She sailed under Captain Joseph Sharp with 148 settlers from Gravesend on 18 December 1841 via Wellington for Nelson, arriving 11 May 1842. She left for Java and India via Sydney on 22 June. While sailing for Sydney she passed the Brougham. At Sydney she took on water and sought to sail with another ship through Torres Strait. Clifford was sailing in the company of Isabella when she struck a reef in Torres Strait on 16 August and sank. No people died and the crew was rescued by Isabella.

==Clifton==
Clifton was an 867-ton (previously 697-ton and also described as 579- and 820-ton in some sources) frigate 1837 Indiaman built by Green Shipbuilders at Bristol and owned by J & F Somes of London.

She sailed under Captain James A Cox from Gravesend on 2 October 1841, calling at the Isle of Wight, on 3 to Port Nicholson, arriving 17 February 1842.

She sailed for New Zealand and Hong Kong on 5 July 1847 under Cox. She arrived at Auckland under Captain George Kettlewell on 26 January 1848 and sailed for Hong Kong on 28 February.

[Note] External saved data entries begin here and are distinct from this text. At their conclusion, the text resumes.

/-! ### A whole payload -/

/-- Decoding the codes of some bytes emits them and consumes exactly their bits, with the cursor at the root again (R100). -/
theorem decode_prefix {s : State} {code : Byte → List Bool} {bytes : List Byte} {rest : List Bool} (fuel : Nat)
    (hroot : s.work.cur = s.root)
    (hcode : ∀ b ∈ bytes, code b ≠ [] ∧ follow s.node s.root (code b) = some (b.setWidth 9) ∧
      ∃ n, nodeAt s.node (b.setWidth 9) = some n ∧ n.leaf = true)
    (hu : Unpacking s) (hbits : unreadBits s = bytes.flatMap code ++ rest)
    (hcnt : s.work.cnt + bytes.length ≤ s.total.toNat) (hroom : s.outLen.toNat + bytes.length ≤ s.cfg.obufSize.toNat) :
    ∃ w, decodeLoop (fuel + (bytes.flatMap code).length) s =
        decodeLoop fuel (setWork w (setOutput (Memory.writeAll s.obuf s.outLen.toNat bytes)
          (BitVec.ofNat 32 (s.outLen.toNat + bytes.length)) s)) ∧
      w.cur = s.root ∧ w.cnt = s.work.cnt + bytes.length ∧ w.k = s.work.k + (bytes.flatMap code).length ∧
      Unpacking (setWork w s) ∧ unreadBits (setWork w s) = rest := by
  induction bytes generalizing s with
  | nil => exact ⟨s.work, by simp [Memory.writeAll], hroot, by simp, by simp, by simpa using hu, by simpa using hbits⟩
  | cons b bytes ih =>
    obtain ⟨hne, hf, n, hn, hl⟩ := hcode b (by simp)
    simp only [List.length_cons] at hcnt hroom
    obtain ⟨w, h1, h2, h3, h4, h5⟩ := decode_code (rest := bytes.flatMap code ++ rest) (fuel + (bytes.flatMap code).length)
      hn hl (hroot ▸ hf) hne hu (by rw [hbits]; simp) (by omega)
    have hs := s.cfg.obufSize.isLt
    have hfit : (setWork w s).outLen < (setWork w s).cfg.obufSize := by
      rw [BitVec.lt_def, setWork_outLen, setWork_cfg]; omega
    rw [emitByte_fits hfit, Body.bind_ok, Body.bind_ok] at h1
    have hlen : (s.outLen + 1#32).toNat = s.outLen.toNat + 1 := by rw [BitVec.toNat_add]; simp; omega
    generalize hv : symbolDone (setOutput (Memory.write (setWork w s).obuf (setWork w s).outLen.toNat b)
      ((setWork w s).outLen + 1#32) (setWork w s)) = v at h1
    have hvs : v = setWork { w with cnt := w.cnt + 1, cur := s.root }
        (setOutput (Memory.write s.obuf s.outLen.toNat b) (s.outLen + 1#32) s) := by rw [← hv]; rfl
    obtain ⟨w', h6, h7, h8, h9, h10, h11⟩ := ih (s := v) (by rw [hvs]; rfl)
      (by rw [hvs]; exact fun c hc => hcode c (by simp [hc])) (by rw [hvs]; exact h4) (by rw [hvs]; exact h5)
      (by rw [hvs]; simp [h2]; omega) (by rw [hvs]; simp [hlen]; omega)
    refine ⟨w', ?_, by rw [h7, hvs]; rfl, by rw [h8, hvs]; simp [h2]; omega, by rw [h9, hvs]; simp [h3]; omega, ?_, ?_⟩
    · rw [List.flatMap_cons, List.length_append, show fuel + ((code b).length + (bytes.flatMap code).length) =
        fuel + (bytes.flatMap code).length + (code b).length by omega, h1, h6, hvs]
      simp only [setWork_obuf, setOutput_obuf, setWork_outLen, setOutput_outLen, hlen, ← setWork_setOutput,
        setWork_setWork, setOutput_setOutput, Memory.writeAll, List.length_cons, Nat.add_assoc, Nat.add_comm 1]
    · rw [hvs] at h10; exact h10
    · rw [hvs] at h11; exact h11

On 2 October 1849 she sailed from London under Captain E W Beazley for Sydney and Port Phillip, arriving at Port Phillip on 12 February 1850 with 220 passengers. On 11 December 1852 she sailed from Sydney for London,

She was in Ipswich, Queensland on 11 April 1862 having arrived from Plymouth under Captain John F D'Oyley on 8 April with 214 passengers.

==Coromandel==

Coromandel was a 662-ton sailing ship. In 1840, under Captain French, she brought 44 settlers to Wellington.

==Cuba==
Cuba was a 273-ton (or 272-ton in some sources) ship built at Liverpool in 1824 and owned by J Somes of London. She sailed with a surveyors' team headed by Captain William Mein Smith, R.A. on 15 September 1839 for New Zealand. She was followed from Gravesend, London, by Oriental, the first of five 500-ton immigrant ships hired by the company. She returned to England in early 1840.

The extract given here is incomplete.